Your instructions | Please return only the lines from the one holding "(sext 64 x ≤ 0)" through the one holding "def shlE (w", exactly as they appear in the records below, both ends included.

Records to use |
-- ==== Sys2Proof/Machine/Flags.lean ====
section
/-! DEFINITION. Conditions, carries and truth tables: what the instructions that write predicates compute (R81, R127–R129,
R133, R141), and the saturating and shifting element operations (R121–R125). -/

namespace Sys2Proof.Machine

/-- An integer condition on two patterns of width w (R81, R127): lt and le signed, ltu and leu unsigned. -/
def iCond (c : ICond) (w x y : Nat) : Bool :=
  match c with
  | .eq => x == y
  | .ne => x != y
  | .lt => decide (sext w x < sext w y)
  | .le => decide (sext w x ≤ sext w y)
  | .ltu => decide (x < y)
  | .leu => decide (x ≤ y)

/-- BRC's conditions against zero (R88, R151). -/
def zCond (c : BitVec 2) (x : Nat) : Bool :=
  match c.toNat with
  | 0 => x == 0
  | 1 => x != 0
  | 2 => decide (sext 64 x < 0)
  | _ => decide (sext 64 x ≤ 0)

/-- PLOG's truth table (R141). -/
def ttBit (tt : BitVec 4) (a b : Bool) : Bool := tt.toNat.testBit (2 * a.toNat + b.toNat)

/-- IADD on one element (R121). -/
def satAdd (s : Sat) (w x y : Nat) : Nat :=
  match s with
  | .wrap => (x + y) % 2 ^ w
  | .sat => wrap w (clampI (sext w x + sext w y) (-(2 : Int) ^ (w - 1)) ((2 : Int) ^ (w - 1) - 1))
  | .satu => min (x + y) (2 ^ w - 1)

/-- ISUB on one element (R121). -/
def satSub (s : Sat) (w x y : Nat) : Nat :=
  match s with
  | .wrap => (x + 2 ^ w - y) % 2 ^ w
  | .sat => wrap w (clampI (sext w x - sext w y) (-(2 : Int) ^ (w - 1)) ((2 : Int) ^ (w - 1) - 1))
  | .satu => x - y

/-- The shifts on one element, by a count read in full (R124). -/
def shlE (w x k : Nat) : Nat := if k < w then x * 2 ^ k % 2 ^ w else 0
def shrE (w x k : Nat) : Nat := if k < w then x / 2 ^ k else 0
def sarE (w x k : Nat) : Nat := wrap w (sext w x / (2 : Int) ^ (min k w))

/-- Signed minimum and maximum (R123). -/
def sMin (w x y : Nat) : Nat := if sext w x ≤ sext w y then x else y
def sMax (w x y : Nat) : Nat := if sext w x ≤ sext w y then y else x

/-- Leading zero bits of a 64-bit value (R125). -/
def clz64 (x : Nat) : Nat := if x = 0 then 64 else 63 - x.log2
/-- One bits of a 64-bit value (R125). -/
def popc64 (x : Nat) : Nat := ((List.range 64).filter fun i => x.testBit i).length

/-- The ligature operations of R128 on integers of 64n bits: the result before reduction is reduced modulo 2^(64n),
with the carry. `m` is limb 0's b. -/
inductive LigFn where
  | add | sub | mac | shl | shr | neg
  deriving DecidableEq, Repr

def ligFn (f : LigFn) (n A B C m : Nat) : Nat × Bool :=
  let t := 2 ^ (64 * n)
  let k := min m (64 * n)
  match f with
  | .add => ((A + B) % t, decide (t ≤ A + B))
  | .sub => ((A + t - B) % t, decide (A < B))
  | .mac => ((A * m + C) % t, decide (t ≤ A * m + C))
  | .shl => (A * 2 ^ k % t, decide (t ≤ A * 2 ^ k))
  | .shr => (A / 2 ^ k % t, A % 2 ^ k != 0)
  | .neg => ((t - A) % t, A != 0)

end Sys2Proof.Machine
end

Response to the task |
  | _ => decide (sext 64 x ≤ 0)

/-- PLOG's truth table (R141). -/
def ttBit (tt : BitVec 4) (a b : Bool) : Bool := tt.toNat.testBit (2 * a.toNat + b.toNat)

/-- IADD on one element (R121). -/
def satAdd (s : Sat) (w x y : Nat) : Nat :=
  match s with
  | .wrap => (x + y) % 2 ^ w
  | .sat => wrap w (clampI (sext w x + sext w y) (-(2 : Int) ^ (w - 1)) ((2 : Int) ^ (w - 1) - 1))
  | .satu => min (x + y) (2 ^ w - 1)

/-- ISUB on one element (R121). -/
def satSub (s : Sat) (w x y : Nat) : Nat :=
  match s with
  | .wrap => (x + 2 ^ w - y) % 2 ^ w
  | .sat => wrap w (clampI (sext w x - sext w y) (-(2 : Int) ^ (w - 1)) ((2 : Int) ^ (w - 1) - 1))
  | .satu => x - y

/-- The shifts on one element, by a count read in full (R124). -/
def shlE (w x k : Nat) : Nat := if k < w then x * 2 ^ k % 2 ^ w else 0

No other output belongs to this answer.